--- Records ---

-- ==== Sys2Proof/Machine/DescriptorExec.lean ====
section
/-!
DEFINITION. The second reading of an instruction: the operand resolver, the access routing and the operation of the descriptor's kind,
run on the descriptor table (30_encoding.md R108 to R119, R127). The step does not use it: the instruction rules govern (R127). That both
readings agree is a statement of its own.
-/

namespace Sys2Proof.Machine

/-- `resolveAddress(mode, width)`, after the opcode fetch (R108 to R114); `w` is the operand width in bytes. -/
def State.resolve (s : State) (mode : AddrMode) (w : Word) : Word × State :=
  match mode with
  | .none => (0, s)
  | .immediate => (s.pc, { s with pc := s.pc + w })
  | .direct =>
    let (b, s1) := s.fetch8
    (zext16 b, s1)
  | .indexed =>
    let (b, s1) := s.fetch8
    (s1.ix + zext16 b, s1)
  | .extended =>
    let (hi, s1) := s.fetch8
    let (lo, s2) := s1.fetch8
    (wordOf hi lo, s2)
  | .stackPush => (s.sp - w + 1, { s with sp := s.sp - w })
  | .stackPull => (s.sp + 1, { s with sp := s.sp + w })

/-- `load8(location, address)` (R116); a location that does not fit 8 bits is refused before it is read (R117). A missing location reads as
0: DESIGN CHOICE, safe, no row of R126 reads one (notes/assumptions/22.md). -/
def State.loadLoc8 (s : State) (ea : Word) : Option Loc → Byte × State
  | some .accA => (s.a, s)
  | some .accB => (s.b, s)
  | some .conditionCodes => (s.ccByte, s)
  | some .memory => s.load8 ea
  | some .constantOne => (1, s)
  | some .constantZero => (0, s)
  | some .indexReg => (0, s)
  | some .stackReg => (0, s)
  | none => (0, s)

/-- `load16(location, address)` (R116); a location that does not fit or is missing as for `loadLoc8`. -/
def State.loadLoc16 (s : State) (ea : Word) : Option Loc → Word × State
  | some .indexReg => (s.ix, s)
  | some .stackReg => (s.sp, s)
  | some .memory => s.load16 ea
  | some .constantOne => (1, s)
  | some .constantZero => (0, s)
  | some .accA => (0, s)
  | some .accB => (0, s)
  | some .conditionCodes => (0, s)
  | none => (0, s)

/-- `store8(location, address, value)` (R116); a write to ConstantZero is discarded (R104), and so is one to a
missing location: DESIGN CHOICE, safe (notes/assumptions/22.md). -/
def State.storeLoc8 (s : State) (ea : Word) (v : Byte) : Option Loc → State
  | some .accA => { s with a := v }
  | some .accB => { s with b := v }
  | some .conditionCodes => { s with cc := ccOfByte v }
  | some .memory => s.store8 ea v
  | some .constantZero => s
  | some .constantOne => s
  | some .indexReg => s
  | some .stackReg => s
  | none => s

/-- `store16(location, address, value)` (R116); ConstantZero and a missing location as for `storeLoc8`. -/
def State.storeLoc16 (s : State) (ea : Word) (v : Word) : Option Loc → State
  | some .indexReg => { s with ix := v }
  | some .stackReg => { s with sp := v }
  | some .memory => s.store16 ea v
  | some .constantZero => s
  | some .constantOne => s
  | some .accA => s
  | some .accB => s
  | some .conditionCodes => s
  | none => s

/-- Merge the flags under the affected mask, then write the destination (R127). -/
def Descriptor.finish8 (d : Descriptor) (ea : Word) (o : Alu 8) (s : State) : Answer :=
  .next ((s.setFlags d.affected o.new).storeLoc8 ea o.r d.dst)

/-- The same at 16 bits. -/
def Descriptor.finish16 (d : Descriptor) (ea : Word) (o : Alu 16) (s : State) : Answer :=
  .next ((s.setFlags d.affected o.new).storeLoc16 ea o.r d.dst)

/-- One 8-bit operand. -/
def Descriptor.unary8 (d : Descriptor) (ea : Word) (f : Byte → Alu 8) (s : State) : Answer :=
  let (x, s1) := s.loadLoc8 ea d.src1
  d.finish8 ea (f x) s1

/-- Two 8-bit operands, src1 first. -/
def Descriptor.binary8 (d : Descriptor) (ea : Word) (f : Byte → Byte → Alu 8) (s : State) : Answer :=
  let (x, s1) := s.loadLoc8 ea d.src1
  let (y, s2) := s1.loadLoc8 ea d.src2
  d.finish8 ea (f x y) s2

/-- Two 16-bit operands, src1 first. -/
def Descriptor.binary16 (d : Descriptor) (ea : Word) (f : Word → Word → Alu 16) (s : State) : Answer :=
  let (x, s1) := s.loadLoc16 ea d.src1
  let (y, s2) := s1.loadLoc16 ea d.src2
  d.finish16 ea (f x y) s2

/-- The condition of a branch opcode 0x20 to 0x2F (40_alu.md R162). A branch descriptor at an opcode that is no branch, which is off the table,
takes the condition of the low digit: DESIGN CHOICE, safe (notes/assumptions/22.md). -/
def condOf (op : Byte) : BranchCond :=
  match op.toNat % 16 with
  | 2 => .hi
  | 3 => .ls
  | 4 => .cc
  | 5 => .cs
  | 6 => .ne
  | 7 => .eq
  | 8 => .vc
  | 9 => .vs
  | 10 => .pl
  | 11 => .mi
  | 12 => .ge
  | 13 => .lt
  | 14 => .gt
  | 15 => .le
  | _ => .always

/-- The operation of a kind, at effective address `ea`, on the state after the resolver; `op` is the opcode (R106, R127, 40_alu.md). -/
def Descriptor.operate (d : Descriptor) (op : Byte) (ea : Word) (s : State) : Answer :=
  let sel := d.select &&& s.cc
  match d.kind with
  | .nop => .next s
  | .move8 => d.unary8 ea move8 s
  | .move16 =>
    let (x, s1) := s.loadLoc16 ea d.src1
    d.finish16 ea (move16 x) s1
  | .add => d.binary8 ea (fun x y => add8 x y (flagC sel)) s
  | .sub => d.binary8 ea (fun x y => sub8 x y (flagC sel)) s
  | .com => d.unary8 ea com8 s
  | .neg => d.binary8 ea (fun x y => sub8 x y false) s
  | .and => d.binary8 ea and8 s
  | .or => d.binary8 ea or8 s
  | .xor => d.binary8 ea xor8 s
  | .rol => d.unary8 ea (fun x => rol8 x (flagC sel)) s
  | .ror => d.unary8 ea (fun x => ror8 x (flagC sel)) s
  | .asl => d.unary8 ea asl8 s
  | .asr => d.unary8 ea asr8 s
  | .lsr => d.unary8 ea lsr8 s
  | .daa => d.unary8 ea (fun x => daa8 s.config.daaVNoCorr x (flagH sel) (flagC sel) (flagV s.cc)) s
  | .add16 => d.binary16 ea add16 s
  | .sub16 => d.binary16 ea (sub16 s.config.cpxVRule) s
  | .branch =>
    let (off, s1) := s.load8 ea
    .next (if taken (condOf op) s.cc then { s1 with pc := s1.relativeTarget off } else s1)
  | .bsr =>
    let (off, s1) := s.load8 ea
    .next { s1.push16 s1.pc with pc := s1.relativeTarget off }
  | .jmp => .next { s with pc := ea }
  | .jsr => .next { s.push16 s.pc with pc := ea }
  | .rts =>
    let (v, s1) := s.pull16
    .next { s1 with pc := v }
  | .swi => .next (s.enterFrame swiVector)
  | .rti => .next s.returnFromInterrupt
  | .wai => .next { s with run := .waiting }
  | .modcc => .next (s.setFlags d.affected d.select)
  | .illegal => .next (s.report (s.pc - 1) op)

/-- Execute a descriptor: refuse a malformed one (R119), else resolve its address and operate. -/
def Descriptor.execute (d : Descriptor) (op : Byte) (s : State) : Answer :=
  if d.legal then
    let (ea, s1) := s.resolve d.mode (if d.kind.is16 then 2 else 1)
    d.operate op ea s1
  else .refused (.malformedDescriptor op)

/-- Fetch an opcode and execute its descriptor (R127). -/
def State.runDescriptor (s : State) : Answer :=
  let (op, s1) := s.fetch8
  (descriptorOf op).execute op s1

end Sys2Proof.Machine
end

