-- ==== Sys2Proof/Safety.lean ====
section
/-!
DEFINITION. What claims about the block are stated in: the invariant of its states, and, for each instruction, what the spec lets it write
(registers, flags, PC, bytes of memory) and which bus transactions it makes, written from the spec and not from the meanings.
-/

namespace Sys2Proof.Machine

/-- The invariant: memory keeps its canonical form, and a block that is not Off has been powered on (70_reset_and_hazards.md R460). -/
abbrev State.Inv (s : State) : Prop := s.mem.wf = true ∧ (s.run = .off ∨ s.poweredOnce = true)

/-- The six flags of a condition-code value, H first (10_state.md R37). -/
abbrev ccIs (f : Cc) (h i n z v c : Bool) : Prop :=
  flagH f = h ∧ flagI f = i ∧ flagN f = n ∧ flagZ f = z ∧ flagV f = v ∧ flagC f = c

/-- The registers an instruction or interrupt can write, PC and CC apart (10_state.md section 1). -/
inductive Reg where
  | a
  | b
  | ix
  | sp
  deriving DecidableEq, Repr

/-- A register's value, widened to 16 bits. -/
def State.reg (s : State) : Reg → Word
  | .a => s.a.setWidth 16
  | .b => s.b.setWidth 16
  | .ix => s.ix
  | .sp => s.sp

/-- Does the spec let the instruction write A (R36)? -/
def mayWriteA : Instr → Bool
  | .ldaa _ | .pula | .tba | .tpa | .clra | .adda _ | .adca _ | .suba _ | .sbca _ | .anda _ | .oraa _ | .eora _
  | .nega | .inca | .deca | .coma | .asla | .asra | .lsra | .rola | .rora | .aba | .sba | .daa | .rti => true
  | .illegal _ | .ldab _ | .staa _ | .stab _ | .ldx _ | .stx _ | .lds _ | .sts _ | .tab | .tap | .tsx | .txs
  | .clrb | .clr _ | .addb _ | .adcb _ | .subb _ | .sbcb _ | .cmpa _ | .cmpb _ | .cba | .negb | .neg _ | .incb
  | .inc _ | .decb | .dec _ | .tsta | .tstb | .tst _ | .cpx _ | .inx | .dex | .ins | .des | .andb _ | .bita _
  | .bitb _ | .orab _ | .eorb _ | .comb | .com _ | .aslb | .asl _ | .asrb | .asr _ | .lsrb | .lsr _ | .rolb
  | .rol _ | .rorb | .ror _ | .bra _ | .bhi _ | .bls _ | .bcc _ | .bcs _ | .bne _ | .beq _ | .bvc _ | .bvs _
  | .bpl _ | .bmi _ | .bge _ | .blt _ | .bgt _ | .ble _ | .bsr _ | .jmp _ | .jsr _ | .rts | .psha | .pshb
  | .pulb | .clc | .sec | .clv | .sev | .cli | .sei | .nop | .swi | .wai => false

/-- Does the spec let the instruction write B (R36)? -/
def mayWriteB : Instr → Bool
  | .ldab _ | .tab | .pulb | .clrb | .addb _ | .adcb _ | .subb _ | .sbcb _ | .andb _ | .orab _ | .eorb _ | .negb
  | .incb | .decb | .comb | .aslb | .asrb | .lsrb | .rolb | .rorb | .rti => true
  | .illegal _ | .ldaa _ | .staa _ | .stab _ | .ldx _ | .stx _ | .lds _ | .sts _ | .tba | .tap | .tpa | .tsx
  | .txs | .clra | .clr _ | .adda _ | .adca _ | .aba | .suba _ | .sbca _ | .sba | .cmpa _ | .cmpb _ | .cba
  | .nega | .neg _ | .inca | .inc _ | .deca | .dec _ | .tsta | .tstb | .tst _ | .daa | .cpx _ | .inx | .dex
  | .ins | .des | .anda _ | .bita _ | .bitb _ | .oraa _ | .eora _ | .coma | .com _ | .asla | .asl _ | .asra
  | .asr _ | .lsra | .lsr _ | .rola | .rol _ | .rora | .ror _ | .bra _ | .bhi _ | .bls _ | .bcc _ | .bcs _
  | .bne _ | .beq _ | .bvc _ | .bvs _ | .bpl _ | .bmi _ | .bge _ | .blt _ | .bgt _ | .ble _ | .bsr _ | .jmp _
  | .jsr _ | .rts | .psha | .pshb | .pula | .clc | .sec | .clv | .sev | .cli | .sei | .nop | .swi | .wai => false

---

- Exercise brief:
Look through the entries above and find each line where the word "registers" occurs; copy those lines.

- Solution to the problem:
(registers, flags, PC, bytes of memory) and which bus transactions it makes, written from the spec and not from the meanings.
/-- The registers an instruction or interrupt can write, PC and CC apart (10_state.md section 1). -/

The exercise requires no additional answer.